Your goal:
In the records below, the line with "def definedViewport (old" opens the range and the line with "cx := if fieldNat" closes it; print that range exactly and nothing else.
___ Supplied records ___
-- ==== Sys2Proof/Machine/Viewports.lean ====
section
/-!
DEFINITION. The messages of the viewport table: SET VIEWPORT and GET VIEWPORT (R44 to R46, R49).
-/

namespace Sys2Proof.Machine

/-- The checks of a SET VIEWPORT in the order of R44, each with its index; wrap's codes are log 24. -/
def setViewportChecks (c : Settings) (p : List Byte) : List (Nat × Bool) :=
  let id := fieldNat p 0
  let op := fieldNat p 1
  let define := op == 1
  let rect := define && id != 0
  let x := fieldNat p 2
  let y := fieldNat p 3
  let w := fieldNat p 4
  let h := fieldNat p 5
  [(0, decide (id ≤ 7)), (1, decide (op = 1 ∨ (op = 0 ∧ id ≠ 0))),
    (2, !rect || decide (x < c.columns)), (3, !rect || decide (y < 16 * c.stripRows)),
    (4, !rect || decide (1 ≤ w ∧ x + w ≤ c.columns)), (5, !rect || decide (1 ≤ h ∧ y + h ≤ 16 * c.stripRows)),
    (6, !define || decide (fieldNat p 6 ≤ 3)), (7, !define || decide (fieldNat p 7 ≤ 3)),
    (8, !define || decide (fieldNat p 8 ≤ 1)), (9, !define || decide (fieldNat p 9 ≤ 1))]

/-- The record a DEFINE leaves (R45). The cursor (cx, cy) is read as 16-bit two's complement: R42 makes it signed, and R188
names that form for drawing items alone (DEDUCED, log 19). Wrap is read as 0 for off and 1 for on, as a yes/no field is
coded: R42 and R44 give its values as off and on and R188 gives no code for them (DEDUCED, log 24). -/
def definedViewport (old : Viewport) (p : List Byte) : Viewport where
  defined := true
  rect := if fieldNat p 0 = 0 then old.rect else ⟨fieldNat p 2, fieldNat p 3, fieldNat p 4, fieldNat p 5⟩
  rule := (inkRuleOf (fieldNat p 6) (fieldNat p 7)).getD old.rule
  wrap := fieldNat p 8 == 1
  cx := if fieldNat p 9 = 1 then fieldSigned p 10 else if old.defined then old.cx else 0
  cy := if fieldNat p 9 = 1 then fieldSigned p 12 else if old.defined then old.cy else 0

/-- A request in the queue names the viewport, in either pool and in any state (R41). -/
def State.viewportInUse (s : State) (id : Nat) : Bool := s.queue.requests.any fun r => r.viewport == id

/-- An accepted DEFINE (R45). -/
def defineViewport (s : State) (p : List Byte) : State × Reply :=
  (s.setViewport (fieldNat p 0) (definedViewport (s.viewport (fieldNat p 0)) p), okReply [])

/-- An UNDEFINE that has passed its checks (R46). -/
def undefineViewport (s : State) (id : Nat) : State × Reply :=
  if (s.viewport id).defined = false then (s, plainReply .notFound)
  else if s.viewportInUse id then (s, plainReply .inUse)
  else (s.setViewport id .undefined, okReply [])

/-- SET VIEWPORT (R44, R45, R46). -/
def setViewportMessage (s : State) (p : List Byte) : State × Reply :=
  match firstFailing (setViewportChecks s.settings p) with
  | some i => (s, badFieldReply i)
  | none => if fieldNat p 1 = 1 then defineViewport s p else undefineViewport s (fieldNat p 0)

/-- The fields of a GET VIEWPORT reply (R49, R190). The cursor is sent as 16-bit two's complement, the form in which SET
VIEWPORT carries it (DEDUCED, log 19), and wrap as 0 for off and 1 for on (DEDUCED, log 24). -/
def viewportFields (id : Nat) (v : Viewport) : List Byte :=
  [byte id, boolByte v.defined, byte v.rect.x, byte v.rect.y, byte v.rect.w, byte v.rect.h, byte v.rule.ink.code,
    byte v.rule.ground.code, boolByte v.wrap] ++ signed16Bytes v.cx ++ signed16Bytes v.cy

/-- GET VIEWPORT (R49). -/
def getViewportMessage (s : State) (p : List Byte) : State × Reply :=
  if fieldNat p 0 ≤ 7 then (s, okReply (viewportFields (fieldNat p 0) (s.viewport (fieldNat p 0))))
  else (s, badFieldReply 0)

end Sys2Proof.Machine
end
___
Task output:
def definedViewport (old : Viewport) (p : List Byte) : Viewport where
  defined := true
  rect := if fieldNat p 0 = 0 then old.rect else ⟨fieldNat p 2, fieldNat p 3, fieldNat p 4, fieldNat p 5⟩
  rule := (inkRuleOf (fieldNat p 6) (fieldNat p 7)).getD old.rule
  wrap := fieldNat p 8 == 1
  cx := if fieldNat p 9 = 1 then fieldSigned p 10 else if old.defined then old.cx else 0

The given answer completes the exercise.